Seeking thesis HQ

The Eagle and Child

My recent thinking suggests that I need a thesis base of operations. My room is no good, because there are lots of things here enormously more interesting than a thesis to be written. The library is likewise no good, since there is not enough energy there to keep a brain firing at any decent level. Libraries make me fall asleep.

As such, I am considering using Green’s Cafe, beside the Eagle and Child, during the mornings and afternoons. They close around 5:30pm, which is obviously no good. Not even Starbucks stays open after 7:00pm.

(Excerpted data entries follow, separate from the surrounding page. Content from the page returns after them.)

-- ==== Sys2Proof/Machine/Queues.lean ====
section
/-!
DEFINITION. Queues, fetching, doorbells and the administration commands (R342 to R383).
-/

namespace Sys2Proof.Machine

/-! ### Areas (R343) -/

/-- The areas of the queues and result areas that exist. -/
def takenAreas (s : State) : List (Nat × Nat) :=
  s.sched.sqs.map (fun q => (q.base, q.depth * 128)) ++
  s.sched.cqs.map (fun q => (q.base, q.depth * 32)) ++
  s.sched.areas.map (fun r => (r.base, r.bytes))

def overlaps (a n b m : Nat) : Bool := decide (a < b + m) && decide (b < a + n)

/-- A running MIGRATE has moved some of the units, or still has to (R293). -/
def movingElsewhere (s : State) (us : List Nat) : Bool :=
  us.any fun u => s.tiers.migrations.any fun m =>
    decide (m.source ≤ u) && decide (u < m.source + m.units * unitBytes)

/-- A unit may hold a queue or a result area, by which it becomes pinned: its home may be that of a pinned
unit, no FAULT_ON_TOUCH is set on it, and no MIGRATE moves it (R278, R343). -/
def areaUnit (s : State) (u : Nat) : Bool :=
  !faultOn s u && !movingElsewhere s [u] &&
  match homeOf s u with
  | .stack _ => true
  | .companion _ => true
  | _ => false

/-- R343 for an area, beside `others`. -/
def areaOk (s : State) (others : List (Nat × Nat)) (a n : Nat) : Bool :=
  a % 4096 == 0 && rangeValid a n && (windowOf a == some 0 || windowOf a == some 1) &&
  !(windowOf a == some 1 && decide (companionBase + s.uzone.exposed < a + n)) &&
  (unitsOf { addr := a, len := n }).all (areaUnit s) &&
  !(others.any fun r => overlaps a n r.1 r.2)

/-- The bytes that a queue descriptor's area takes (R343, R344). -/
def areaBytes (d : List Byte) : Nat :=
  if byteAt d 4 == 0 then getLE d 8 2 * 128
  else if byteAt d 4 == 1 then getLE d 8 2 * 32
  else getLE d 32 8

/-- The checks of a queue descriptor, in offset order (R344, R345). -/
def queueErr (s : State) (d : List Byte) : Option Err :=
  let kind := byteAt d 4
  let id := getLE d 6 2
  let used := if kind == 0 then (findSq s id).isSome else if kind == 1 then (findCq s id).isSome
    else s.sched.areas.any (·.id == id)
  let depth := getLE d 8 2
  let vector := getLE d 12 2
  firstErr [
    structErr d 64 1 0,
    must (decide (kind ≤ 2)) (invalid 1 0 4),
    must (kind != 0 || decide (byteAt d 5 ≤ 4)) (invalid 1 0 5),
    must (if kind == 2 then decide (id ≤ 63) else decide (1 ≤ id) && decide (id ≤ 4095))
      (invalid 1 0 6),
    must (!used) (invalid 1 0 6),
    must (kind == 2 || decide (2 ≤ depth) && decide (depth ≤ 4096)) (invalid 1 0 8),
    must (kind != 0 || (findCq s (getLE d 10 2)).isSome) (invalid 1 0 10),
    must (kind != 1 || vector == 0xFFFF || decide (vector < 4032)) (invalid 1 0 12),
    must (kind != 1 || decide (getLE d 14 2 ≤ 256)) (invalid 1 0 14),
    must (areaOk s (takenAreas s) (getLE d 16 8) (areaBytes d)) (invalid 1 0 16),
    must (kind != 2 || (getLE d 32 8 % 4096 == 0 && decide (4096 ≤ getLE d 32 8) &&
      decide (getLE d 32 8 ≤ 2 ^ 32))) (invalid 1 0 32)]

/-- A change made with its audit record, as one step (R529, R532): refused with INTEGRITY when the
record fails its check. -/
def audited (s : State) (c : Cmd) (event : Nat) (detail : List Nat) (desc : List Byte)
    (act : State → State) : State :=
  if auditOk s then
    act (audit s 0 event detail (c.sq + entTag c * 65536) (c.entry ++ desc))
  else fail (auditFail s) c { status := 0x30 }

def opIs (op : Nat) (c : Cmd) : Bool := entOpcode c == op

/-! ### QUEUE_CREATE (R344, R345) -/

/-- What a queue descriptor adds to the scheduler. -/
def addQueue (s : State) (d : List Byte) : State :=
  let kind := byteAt d 4
  let id := getLE d 6 2
  let base := getLE d 16 8
  { s with
    sched := { s.sched with
      sqs := if kind == 0 then s.sched.sqs ++ [{
        id := id, cls := byteAt d 5, depth := getLE d 8 2,
          cq := getLE d 10 2, base := base }]
        else s.sched.sqs
      cqs := if kind == 1 then s.sched.cqs ++ [{
        id := id, depth := getLE d 8 2, base := base,
          vector := if getLE d 12 2 == 0xFFFF then none else some (getLE d 12 2),
          coCount := getLE d 14 2, coTime := getLE d 24 4 }]
        else s.sched.cqs
      areas := if kind == 2 then s.sched.areas ++ [{
        id := id, base := base,
          bytes := getLE d 32 8 }]
        else s.sched.areas } }

def actQueueCreate (s : State) (c : Cmd) : State :=
  let d := readBytes s.mem (entDesc c) 64
  audited s c 0x43 [byteAt d 4, getLE d 6 2] d fun s =>
    succeed (addQueue s d) c 0 0 0 0 0

def execQueueCreate (q : QueueId) (s : State) : Host.Outcome State Fault Refusal :=
  .next (runCommand s q.toNat (opIs 0x60) (fun _ c => descErr c 64)
    (fun _ c => [{ addr := entDesc c, len := 64 }])
    (fun s c => queueErr s (readBytes s.mem (entDesc c) 64)) noSlots actQueueCreate)

/-! ### QUEUE_DELETE (R373) -/

/-- A slot of a command in flight lies in a result area. -/
def areaBusy (s : State) (r : ResArea) : Bool :=
  s.sched.cmds.any fun c => c.slots.any fun p =>
    decide (r.base ≤ p.1) && decide (p.1 < r.base + r.bytes)

def queueDeleteErr (s : State) (c : Cmd) : Option Err :=
  let id := entQueue c
  let kind := entField c 64 1
  let ok :=
    if kind == 0 then
      id != 0 && s.sched.sqs.any fun q => q.id == id && q.deletedBy.isNone
    else if kind == 1 then
      id != 0 && (findCq s id).isSome && !(s.sched.sqs.any (·.cq == id))
    else if kind == 2 then
      s.sched.areas.any fun r => r.id == id && !areaBusy s r
    else true
  firstErr [must ok (invalid 0 0 8), must (decide (kind ≤ 2)) (invalid 0 0 64)]

/-- A QUEUE_RESTART that waits for a queue now being deleted names a queue that is no longer frozen
(DESIGN CHOICE, log 116). -/
def dropRestart (s : State) (q : Nat) : State :=
  match ((findSq s q).bind (·.restart)).bind fun r => r.bind (findCmd s) with
  | some c => fail (updSq s q fun x => { x with restart := none }) c (invalid 0 0 8)
  | none => updSq s q fun x => { x with restart := none }

def actQueueDelete (s : State) (c : Cmd) : State :=
  let id := entQueue c
  let kind := entField c 64 1
  audited s c 0x44 [kind, id] [] fun s =>
    if kind == 0 then
      settleDeletes (endFetched (dropRestart (updSq s id fun q => { q with
        deletedBy := some c.id, kept := none }) id) id 0x61)
    else
      succeed { s with
        sched := { s.sched with
          cqs := if kind == 1 then s.sched.cqs.filter (·.id != id) else s.sched.cqs
          areas := if kind == 2 then s.sched.areas.filter (·.id != id) else s.sched.areas } }
        c 0 0 0 0 0

def execQueueDelete (q : QueueId) (s : State) : Host.Outcome State Fault Refusal :=
  .next (runCommand s q.toNat (opIs 0x61) queueDeleteErr noRanges noErr noSlots actQueueDelete)

/-! ### QUEUE_RESTART (R372) -/

/-- The copy that a restart in MODE RETRY has kept is put up for dispatch, once the queue and the module
have room for one more command in flight (R342, R372). -/
def raiseCopy (s : State) (q : SubQ) : State :=
  match q.restart, q.kept with
  | some _, some e =>
    if decide (inFlight s q.id < 32) && decide (s.sched.cmds.length < 16384) then
      { s with
        sched := { s.sched with
          sqs := mapIf (·.id == q.id) (fun x => { x with kept := none }) s.sched.sqs
          cmds := s.sched.cmds ++ [{
            id := s.sched.nextCmd, sq := q.id, urgent := q.cls == 4, entry := e, retry := true
            phase := .ready }]
          nextCmd := s.sched.nextCmd + 1 } }
    else s
  | _, _ => s

def raiseCopies (s : State) : State := s.sched.sqs.foldl raiseCopy s

/-- A frozen queue resumes fetching; with `retry` its kept entry is first dispatched, and `cmd` is the
QUEUE_RESTART that waits for that. -/
def restartQueue (s : State) (q : Nat) (retry : Bool) (cmd : Option Nat) : State :=
  if retry then raiseCopies (updSq s q fun x => { x with restart := some cmd })
  else updSq s q fun x => { x with frozen := false, kept := none }

def restartable (s : State) (q : Nat) : Bool :=
  s.sched.sqs.any fun x => x.id == q && x.frozen && x.deletedBy.isNone && x.restart.isNone

def restartErr (s : State) (c : Cmd) : Option Err :=
  firstErr [must (restartable s (entQueue c)) (invalid 0 0 8),
    must (decide (entField c 64 1 ≤ 1)) (invalid 0 0 64)]

/-- A restart in MODE SKIP, by its inline field. -/
def isSkip (c : Cmd) : Bool := opIs 0x62 c && entField c 64 1 == 1
def isRetry (c : Cmd) : Bool := opIs 0x62 c && entField c 64 1 != 1

/-- MODE SKIP completes at once; MODE RETRY once the copy has been dispatched and fetching has resumed. -/
def actRestart (retry : Bool) (s : State) (c : Cmd) : State :=
  if retry then restartQueue (setPhase s c.id (.waiting .restart)) (entQueue c) true (some c.id)
  else succeed (restartQueue s (entQueue c) false none) c 0 0 0 0 0

def execQueueRestartRetry (q : QueueId) (s : State) : Host.Outcome State Fault Refusal :=
  .next (runCommand s q.toNat isRetry restartErr noRanges noErr noSlots (actRestart true))

def execQueueRestartSkip (q : QueueId) (s : State) : Host.Outcome State Fault Refusal :=
  .next (runCommand s q.toNat isSkip restartErr noRanges noErr noSlots (actRestart false))

/-! ### LOG_READ (R369) -/

def recordBytes (page : Nat) : Nat := if page == 1 then 192 else if page == 2 then 64 else 256

def logReadErr (_ : State) (c : Cmd) : Option Err :=
  firstErr [must (decide (1 ≤ entCount c) && decide (entCount c ≤ 256)) (invalid 0 0 12),
    resultErr c,
    must (decide (1 ≤ entField c 64 1) && decide (entField c 64 1 ≤ 3)) (invalid 0 0 64)]

/-- The records of a page numbered from `lo` to `hi - 1`, and the next number. -/
def logRecords (s : State) (page lo hi : Nat) : List (List Byte) × Nat :=
  let pickd := fun (n : Nat) => decide (lo ≤ n) && decide (n < hi)
  if page == 1 then
    ((s.sched.errLog.filter (fun r => pickd r.number)).map errBytes, s.sched.errNext)
  else if page == 2 then
    ((s.hw.log.filter (fun r => pickd r.number)).map hwBytes, s.hw.next)
  else
    ((s.lintel.audit.filter (fun r => pickd r.number)).map auditBytes, s.lintel.auditNext)

def actLogRead (s : State) (c : Cmd) : State :=
  let start := entField c 72 8
  let r := logRecords s (entField c 64 1) start (start + entCount c)
  succeed (slotReady s c.id (entResult c) 0 r.1.flatten 0xFFFFFFFF) c 0 0 r.1.length r.2 0

def execLogRead (q : QueueId) (s : State) : Host.Outcome State Fault Refusal :=
  .next (runCommand s q.toNat (opIs 0x63) logReadErr noRanges noErr
    (fun _ c => oneSlot (entCount c * recordBytes (entField c 64 1)) c) actLogRead)

/-! ### POWER_STATE (R374) -/

def powerErr (_ : State) (c : Cmd) : Option Err :=
  must (decide (entField c 64 1 ≤ 3)) (invalid 0 0 64)

/-- The commands dispatched before this one that have not completed (R374): those it found as it was
dispatched. -/
def dispatchedBefore (s : State) (c : Cmd) : List Nat :=
  if c.waited then c.after
  else (s.sched.cmds.filter fun x => x.id != c.id && x.phase != .fetched && x.checked).map (·.id)

/-- The request is taken once no other is being served; Serving is reached at once, another state
by POWER_STATE_ENTRY. -/
def actPowerState (s : State) (c : Cmd) : State :=
  let st := entField c 64 1
  if s.power.request.isSome then
    updCmd s c.id fun k => { k with
      phase := .waiting .power, waited := true, after := dispatchedBefore s c }
  else
    let s1 := { s with
      power := { s.power with
        target := st
        automatic := false
        request := if st == 0 then none else some c.id
        waitFor := if st == 0 then [] else dispatchedBefore s c } }
    if st == 0 then succeed s1 c 0 0 0 0 0 else s1

def execPowerState (q : QueueId) (s : State) : Host.Outcome State Fault Refusal :=
  .next (runCommand s q.toNat (opIs 0x68) powerErr noRanges noErr noSlots actPowerState)

/-! ### COMMAND_FETCH (R350) -/

/-- Entries that wait in a queue (R348). -/
def waitingEntries (q : SubQ) : Nat := (q.tail + q.depth - q.head) % q.depth

/-- `eligible` of R350, with R372, R373 and R432. -/
def eligible (s : State) (q : SubQ) : Bool :=
  !s.sched.stopped && !q.frozen && q.deletedBy.isNone && waitingEntries q != 0 &&
  decide (inFlight s q.id < 32) && decide (s.sched.cmds.length < 16384) &&
  !(windowOf q.base == some 1 && uzoneDown s)

/-- The least ID of a list. -/
def leastId (l : List Nat) : Option Nat :=
  l.foldl (fun m x => match m with | none => some x | some y => some (min x y)) none

/-- `rr_next` of R350: the eligible queues of a class in ascending ID order, after the last. -/
def rrNext (s : State) (cls : Nat) : Option Nat :=
  let ids := (s.sched.sqs.filter fun q => q.cls == cls && eligible s q).map (·.id)
  match s.sched.rr.getD cls none with
  | none => leastId ids
  | some l =>
    match leastId (ids.filter fun i => decide (l < i)) with
    | some i => some i
    | none => leastId ids

/-- One pass of `pick` (R350) over the weighted classes, from `cur`. -/
def passClass (s : State) (credit : List Nat) (cur : Nat) : Nat → Option Nat
  | 0 => none
  | n + 1 =>
    let c := (cur + (4 - (n + 1))) % 4
    if 0 < credit.getD c 0 && (rrNext s c).isSome then some c
    else passClass s credit cur n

Perhaps G&D’s would work during the later period, but they have no internet access available whatsoever.

All this bother for a document that about ten people will read, plus or minus 4 nineteen times out of twenty.

[Update: 3:00am] After a week that has felt scatterbrained and unproductive, as well as marked by illness, I am unveiling a programme meant to help set things aright:

  1. A strong attempt at asserting my target sleep schedule (in bed to sleep at 1:00am, out of bed preparing to work by 9:00am)
  2. Multiple alarm clocks deployed to this end
  3. Complete prohibition on caffeine, with an exception for tea meant to assist with aforementioned illness
  4. No alcohol whatsoever – including a continued policy of declining wine at OUSSG and Wadham high table dinners
  5. Vitamins and omega-3’s as usual
  6. Continued course of ColdFX (ginseng extract CVT-E002), as kindly provided by my mother
  7. At least four hours a week of solid physical exercise, ie. cycling in the countryside
  8. Continued efforts to resist insatiable craving for olives – cause mysterious, sodium levels involved considerable
  9. Continued efforts to get in touch with sympathetic friends elsewhere in the world – esp. write letters
  10. Requirement to finish all Developing World seminar reading by the Monday before they are due
  11. Requirement to either read one thesis related item per day, or write 500 thesis usable words

Having to lay such a thing out makes me feel like Bridget Jones, but perhaps it will make it easier to abide by.

Author: Milan

In the spring of 2005, I graduated from the University of British Columbia with a degree in International Relations and a general focus in the area of environmental politics. In the fall of 2005, I began reading for an M.Phil in IR at Wadham College, Oxford. Outside school, I am very interested in photography, writing, and the outdoors. I am writing this blog to keep in touch with friends and family around the world, provide a more personal view of graduate student life in Oxford, and pass on some lessons I've learned here.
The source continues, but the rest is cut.